> Instructions for the task:
Up to and including the line with "def dropCause_m : Nat", please reproduce the lines below exactly, beginning with the first.

> Records shown:

def addCause_m : Nat := mask [SHF_RAISE_CNT.COUNT, SHF_CNT_FLAGS.RAISE_OVF] ||| showRaised_m ||| storeRow_m ||| setShf_m ||| post_m ||| audit_m ||| bump32_m
theorem addCause_may (h : May M I) (hm : Sub addCause_m M) {b0} {b1} {b2} (hb2 : I b2) : I (addCause b0 b1 b2) := by
  have ho := (Sub.rfl.inl.inl.inl.inl.inl.inl.trans hm)
  unfold addCause
  extract_lets -merge -useContext x0 x1
  have hx1 : I x1 := by
    unfold x1
    refine showRaised_may h (Sub.rfl.inr.inl.inl.inl.inl.inl.trans hm) ?_
    · refine storeRow_may h (Sub.rfl.inr.inl.inl.inl.inl.trans hm) (fun a2 ha2 => ?_) ?_
      · exact ha2
      · refine setShf_may h (Sub.rfl.inr.inl.inl.inl.trans hm) hb2
  clear_value x1
  refine may_ite ?_ ?_
  · exact hb2
  · refine may_ite ?_ ?_
    · refine post_may h (Sub.rfl.inr.inl.inl.trans hm) ?_
      · refine audit_may h (Sub.rfl.inr.inl.trans hm) ?_
        · refine bump32_may h (Sub.rfl.inr.trans hm) (ho.ok (by decide +kernel)) (ho.ok (by decide +kernel)) hx1
    · exact hx1

def dropCause_m : Nat := showRaised_m ||| storeRow_m ||| setShf_m ||| post_m ||| audit_m
theorem dropCause_may (h : May M I) (hm : Sub dropCause_m M) {b0} {b1} {b2} (hb2 : I b2) : I (dropCause b0 b1 b2) := by
  unfold dropCause
  extract_lets -merge -useContext x0 x1
  have hx1 : I x1 := by
    unfold x1
    refine showRaised_may h (Sub.rfl.inl.inl.inl.inl.trans hm) ?_
    · refine storeRow_may h (Sub.rfl.inr.inl.inl.inl.trans hm) (fun a2 ha2 => ?_) ?_
      · exact ha2
      · refine setShf_may h (Sub.rfl.inr.inl.inl.trans hm) hb2
  clear_value x1
  refine may_ite ?_ ?_
  · exact hb2
  · refine may_ite ?_ ?_
    · refine post_may h (Sub.rfl.inr.inl.trans hm) ?_
      · refine audit_may h (Sub.rfl.inr.trans hm) hx1
    · exact hx1

def startRestore_m : Nat := setShf_m
theorem startRestore_may (h : May M I) (hm : Sub startRestore_m M) {b0} {b1} {b2} (hb2 : I b2) : I (startRestore b0 b1 b2) := by
  unfold startRestore
  refine setShf_may h (Sub.rfl.trans hm) hb2

def stopRestore_m : Nat := setShf_m
theorem stopRestore_may (h : May M I) (hm : Sub stopRestore_m M) {b0} {b1} (hb1 : I b1) : I (stopRestore b0 b1) := by
  unfold stopRestore
  refine setShf_may h (Sub.rfl.trans hm) hb1

def judgeContact_m : Nat := addCause_m ||| stopRestore_m ||| startRestore_m
theorem judgeContact_may (h : May M I) (hm : Sub judgeContact_m M) {b0} {b1} (hb1 : I b1) : I (judgeContact b0 b1) := by
  unfold judgeContact
  extract_lets -merge -useContext x0
  have hx0 : I x0 := by
    unfold x0
    refine may_ite ?_ ?_
    · refine addCause_may h (Sub.rfl.inl.inl.trans hm) ?_
      · refine stopRestore_may h (Sub.rfl.inr.inl.trans hm) hb1
    · refine may_ite ?_ ?_
      · refine stopRestore_may h (Sub.rfl.inr.inl.trans hm) hb1
      · refine may_ite ?_ ?_
        · refine startRestore_may h (Sub.rfl.inr.trans hm) hb1
        · exact hb1
  clear_value x0
  refine may_ite ?_ ?_
  · exact hb1
  · split
    · exact hx0
    · refine may_ite ?_ ?_
      · refine addCause_may h (Sub.rfl.inl.inl.trans hm) ?_
        · refine stopRestore_may h (Sub.rfl.inr.inl.trans hm) hx0
      · refine may_ite ?_ ?_
        · refine startRestore_may h (Sub.rfl.inr.trans hm) hx0
        · exact hx0

def setContact_m : Nat := mask [SHF_CONTACT.A_OWN, SHF_CONTACT.B_OWN, SHF_FAULT_CNT.COUNT, SHF_CNT_FLAGS.FAULT_OVF] ||| post_m ||| setF_m ||| bump32_m ||| judgeContact_m
theorem setContact_may (h : May M I) (hm : Sub setContact_m M) {b0} {b1} {b2} (hb2 : I b2) : I (setContact b0 b1 b2) := by
  have ho := (Sub.rfl.inl.inl.inl.inl.trans hm)
  unfold setContact
  extract_lets -merge -useContext x0 x1 x2
  have hx1 : I x1 := by
    unfold x1
    refine post_may h (Sub.rfl.inr.inl.inl.inl.trans hm) ?_
    · refine setF_may h (Sub.rfl.inr.inl.inl.trans hm) (by unfold ownFld; split <;> exact ho.ok (by decide +kernel)) hb2
  clear_value x1
  have hx2 : I x2 := by
    unfold x2
    refine may_ite ?_ ?_
    · refine bump32_may h (Sub.rfl.inr.inl.trans hm) (ho.ok (by decide +kernel)) (ho.ok (by decide +kernel)) hx1
    · exact hx1
  clear_value x2
  refine may_ite ?_ ?_
  · exact hb2
  · refine judgeContact_may h (Sub.rfl.inr.trans hm) hx2

def setTwinContact_m : Nat := mask [SHF_CONTACT.A_TWIN, SHF_CONTACT.B_TWIN] ||| judgeContact_m ||| setF_m
theorem setTwinContact_may (h : May M I) (hm : Sub setTwinContact_m M) {b0} {b1} {b2} (hb2 : I b2) : I (setTwinContact b0 b1 b2) := by
  have ho := (Sub.rfl.inl.inl.trans hm)
  unfold setTwinContact
  refine may_ite ?_ ?_
  · exact hb2
  · refine judgeContact_may h (Sub.rfl.inr.inl.trans hm) ?_
    · refine setF_may h (Sub.rfl.inr.trans hm) (by unfold twinFld; split <;> exact ho.ok (by decide +kernel)) hb2

def lowerMsg_m : Nat := forEach_m ||| dropCause_m
theorem lowerMsg_may (h : May M I) (hm : Sub lowerMsg_m M) {b0} {b1} (hb1 : I b1) : I (lowerMsg b0 b1) := by
  unfold lowerMsg
  extract_lets -merge -useContext x0
  have hx0 : I x0 := by
    unfold x0
    refine forEach_may h (Sub.rfl.inl.trans hm) (fun a1 a2 ha2 => ?_) hb1
    · refine may_ite ?_ ?_
      · refine dropCause_may h (Sub.rfl.inr.trans hm) ha2
      · exact ha2
  clear_value x0
  refine may_ite ?_ ?_
  · refine dropCause_may h (Sub.rfl.inr.trans hm) hx0
  · exact hx0

def shofarFrame_m : Nat := mask [SHF_HEAD.VISIBLE, SHF_HEAD.MSG] ||| setShf_m ||| setB_m ||| setF_m
theorem shofarFrame_may (h : May M I) (hm : Sub shofarFrame_m M) {b0} {b1} {b2} (hb2 : I b2) : I (shofarFrame b0 b1 b2) := by
  have ho := (Sub.rfl.inl.inl.inl.trans hm)
  unfold shofarFrame
  extract_lets -merge -useContext x0 x1
  refine setShf_may h (Sub.rfl.inr.inl.inl.trans hm) ?_
  · refine setB_may h (Sub.rfl.inr.inl.trans hm) (ho.ok (by decide +kernel)) ?_
    · refine setF_may h (Sub.rfl.inr.trans hm) (ho.ok (by decide +kernel)) hb2

def putLayer_m : Nat := mask [CMP_LAYER.WORD] ||| forEach_m ||| setF_m
theorem putLayer_may (h : May M I) (hm : Sub putLayer_m M) {b0} {b1} {b2} {b3} (hb3 : I b3) : I (putLayer b0 b1 b2 b3) := by
  have ho := (Sub.rfl.inl.inl.trans hm)
  unfold putLayer
  refine forEach_may h (Sub.rfl.inr.inl.trans hm) (fun a0 a1 ha1 => ?_) hb3
  · refine setF_may h (Sub.rfl.inr.trans hm) (ho.ok (by decide +kernel)) ha1

def writeShadow_m : Nat := mask [CMP_HEAD_SHD2.WORD, CMP_HEAD_SHD1.WORD] ||| putLayer_m ||| setF_m ||| setCmp_m
theorem writeShadow_may (h : May M I) (hm : Sub writeShadow_m M) {b0} {b1} {b2} (hb2 : I b2) : I (writeShadow b0 b1 b2) := by
  have ho := (Sub.rfl.inl.inl.inl.trans hm)
  unfold writeShadow
  extract_lets -merge -useContext x0
  split
  · refine putLayer_may h (Sub.rfl.inr.inl.inl.trans hm) hb2
  · refine setF_may h (Sub.rfl.inr.inl.trans hm) (ho.ok (by decide +kernel)) ?_
    · refine setF_may h (Sub.rfl.inr.inl.trans hm) (ho.ok (by decide +kernel)) hb2
  · refine setCmp_may h (Sub.rfl.inr.trans hm) hb2
  · exact hb2

def showUsage_m : Nat := mask [CMP_ENG_LOAD.READ_KPPS, CMP_ENG_STATUS.LB_USED] ||| setF_m
theorem showUsage_may (h : May M I) (hm : Sub showUsage_m M) {b0} {b1} (hb1 : I b1) : I (showUsage b0 b1) := by
  have ho := (Sub.rfl.inl.trans hm)
  unfold showUsage
  extract_lets -merge -useContext x0 x1
  split
  · refine setF_may h (Sub.rfl.inr.trans hm) (ho.ok (by decide +kernel)) ?_
    · refine setF_may h (Sub.rfl.inr.trans hm) (ho.ok (by decide +kernel)) hb1

def setLayer_m : Nat := setCmp_m
theorem setLayer_may (h : May M I) (hm : Sub setLayer_m M) {b0} {b1} {b2} (hb2 : I b2) : I (setLayer b0 b1 b2) := by
  unfold setLayer
  refine setCmp_may h (Sub.rfl.trans hm) hb2

def activateLayer_m : Nat := setLayer_m ||| putLayer_m
theorem activateLayer_may (h : May M I) (hm : Sub activateLayer_m M) {b0} {b1} {b2} (hb2 : I b2) : I (activateLayer b0 b1 b2) := by
  unfold activateLayer
  extract_lets -merge -useContext x0 x1
  have hx1 : I x1 := by
    unfold x1
    refine may_ite ?_ ?_
    · refine setLayer_may h (Sub.rfl.inl.trans hm) hb2
    · exact hb2
  clear_value x1
  refine putLayer_may h (Sub.rfl.inr.trans hm) hx1

def applyCopy_m : Nat := mask [CMP_HEAD_ACT2.WORD, CMP_HEAD_ACT1.WORD] ||| showUsage_m ||| setCmp_m ||| forEach_m ||| setF_m ||| activateLayer_m
theorem applyCopy_may (h : May M I) (hm : Sub applyCopy_m M) {b0} {b1} {b2} (hb2 : I b2) : I (applyCopy b0 b1 b2) := by
  have ho := (Sub.rfl.inl.inl.inl.inl.inl.trans hm)
  unfold applyCopy
  refine showUsage_may h (Sub.rfl.inr.inl.inl.inl.inl.trans hm) ?_
  · refine setCmp_may h (Sub.rfl.inr.inl.inl.inl.trans hm) ?_
    · refine forEach_may h (Sub.rfl.inr.inl.inl.trans hm) (fun a0 a1 ha1 => ?_) ?_
      · refine setF_may h (Sub.rfl.inr.inl.trans hm) (ho.ok (by decide +kernel)) ?_
        · refine setF_may h (Sub.rfl.inr.inl.trans hm) (ho.ok (by decide +kernel)) ha1
      · refine forEach_may h (Sub.rfl.inr.inl.inl.trans hm) (fun a2 a3 ha3 => ?_) hb2
        · refine may_ite ?_ ?_
          · exact ha3
          · refine activateLayer_may h (Sub.rfl.inr.trans hm) ha3

def applyCommits_m : Nat := mask [CMP_ENG_EVT.COMMIT, CMP_ENG_COMMIT_CNT.COUNT, CMP_ENG_EVT.COMMIT_OVF] ||| forEach_m ||| modCmd_m ||| memberDone_m ||| setCmp_m ||| raise_m ||| bump32_m ||| applyCopy_m
theorem applyCommits_may (h : May M I) (hm : Sub applyCommits_m M) {b0} {b1} {b2} (hb2 : I b2) : I (applyCommits b0 b1 b2) := by
  have ho := (Sub.rfl.inl.inl.inl.inl.inl.inl.inl.trans hm)
  unfold applyCommits
  extract_lets -merge -useContext x0
  split
  · exact hb2
  · refine may_ite ?_ ?_
    · refine forEach_may h (Sub.rfl.inr.inl.inl.inl.inl.inl.inl.trans hm) (fun a1 a2 ha2 => ?_) hb2
      · refine modCmd_may h (Sub.rfl.inr.inl.inl.inl.inl.inl.trans hm) ha2
    · refine memberDone_may h (Sub.rfl.inr.inl.inl.inl.inl.trans hm) ?_
      · refine setCmp_may h (Sub.rfl.inr.inl.inl.inl.trans hm) ?_
        · refine raise_may h (Sub.rfl.inr.inl.inl.trans hm) (ho.okAll (by decide +kernel)) ?_
          · refine bump32_may h (Sub.rfl.inr.inl.trans hm) (ho.ok (by decide +kernel)) (ho.ok (by decide +kernel)) ?_
            · refine applyCopy_may h (Sub.rfl.inr.trans hm) ?_
              · refine forEach_may h (Sub.rfl.inr.inl.inl.inl.inl.inl.inl.trans hm) (fun a3 a4 ha4 => ?_) hb2
                · refine modCmd_may h (Sub.rfl.inr.inl.inl.inl.inl.inl.trans hm) ha4

def setBaseAlloc_m : Nat := mask [CMP_LAYER.WORD] ||| setF_m ||| setLayer_m
theorem setBaseAlloc_may (h : May M I) (hm : Sub setBaseAlloc_m M) {b0} {b1} {b2} (hb2 : I b2) : I (setBaseAlloc b0 b1 b2) := by
  have ho := (Sub.rfl.inl.inl.trans hm)
  unfold setBaseAlloc
  extract_lets -merge -useContext x0 x1 x2
  refine may_ite ?_ ?_
  · exact hb2
  · refine setF_may h (Sub.rfl.inr.inl.trans hm) (ho.ok (by decide +kernel)) ?_
    · refine setF_may h (Sub.rfl.inr.inl.trans hm) (ho.ok (by decide +kernel)) ?_
      · refine setLayer_may h (Sub.rfl.inr.trans hm) hb2

def commitSafety_m : Nat := mask [XPT_OUT_EVT.SWITCH, XPT_OUT_SWITCH_CNT.COUNT, XPT_OUT_EVT.SWITCH_OVF, XPT_OUT_SRC.SOURCE] ||| setBaseAlloc_m ||| setF_m ||| bump32_m ||| countTake_m ||| storeRoute_m ||| memberDone_m
theorem commitSafety_may (h : May M I) (hm : Sub commitSafety_m M) {b0} {b1} {b2} {b3} (hb3 : I b3) : I (commitSafety b0 b1 b2 b3) := by
  have ho := (Sub.rfl.inl.inl.inl.inl.inl.inl.trans hm)
  unfold commitSafety
  extract_lets -merge -useContext x0 x1 x2 x3 x4
  have hx1 : I x1 := by
    unfold x1
    split
    · refine setBaseAlloc_may h (Sub.rfl.inr.inl.inl.inl.inl.inl.trans hm) hb3
    · exact hb3
  clear_value x1
  have hx2 : I x2 := by
    unfold x2
    refine may_ite ?_ ?_
    · exact hx1
    · refine setF_may h (Sub.rfl.inr.inl.inl.inl.inl.trans hm) (ho.ok (by decide +kernel)) ?_
      · refine bump32_may h (Sub.rfl.inr.inl.inl.inl.trans hm) (ho.ok (by decide +kernel)) (ho.ok (by decide +kernel)) hx1
  clear_value x2
  have hx3 : I x3 := by
    unfold x3
    refine countTake_may h (Sub.rfl.inr.inl.inl.trans hm) ?_
    · refine setF_may h (Sub.rfl.inr.inl.inl.inl.inl.trans hm) (ho.ok (by decide +kernel)) hx2
  clear_value x3
  have hx4 : I x4 := by
    unfold x4
    refine may_ite ?_ ?_
    · exact hx3
    · refine storeRoute_may h (Sub.rfl.inr.inl.trans hm) hx3
  clear_value x4
  refine may_ite ?_ ?_
  · exact hx4
  · refine memberDone_may h (Sub.rfl.inr.trans hm) hx4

> Result:
def addCause_m : Nat := mask [SHF_RAISE_CNT.COUNT, SHF_CNT_FLAGS.RAISE_OVF] ||| showRaised_m ||| storeRow_m ||| setShf_m ||| post_m ||| audit_m ||| bump32_m
theorem addCause_may (h : May M I) (hm : Sub addCause_m M) {b0} {b1} {b2} (hb2 : I b2) : I (addCause b0 b1 b2) := by
  have ho := (Sub.rfl.inl.inl.inl.inl.inl.inl.trans hm)
  unfold addCause
  extract_lets -merge -useContext x0 x1
  have hx1 : I x1 := by
    unfold x1
    refine showRaised_may h (Sub.rfl.inr.inl.inl.inl.inl.inl.trans hm) ?_
    · refine storeRow_may h (Sub.rfl.inr.inl.inl.inl.inl.trans hm) (fun a2 ha2 => ?_) ?_
      · exact ha2
      · refine setShf_may h (Sub.rfl.inr.inl.inl.inl.trans hm) hb2
  clear_value x1
  refine may_ite ?_ ?_
  · exact hb2
  · refine may_ite ?_ ?_
    · refine post_may h (Sub.rfl.inr.inl.inl.trans hm) ?_
      · refine audit_may h (Sub.rfl.inr.inl.trans hm) ?_
        · refine bump32_may h (Sub.rfl.inr.trans hm) (ho.ok (by decide +kernel)) (ho.ok (by decide +kernel)) hx1
    · exact hx1

def dropCause_m : Nat := showRaised_m ||| storeRow_m ||| setShf_m ||| post_m ||| audit_m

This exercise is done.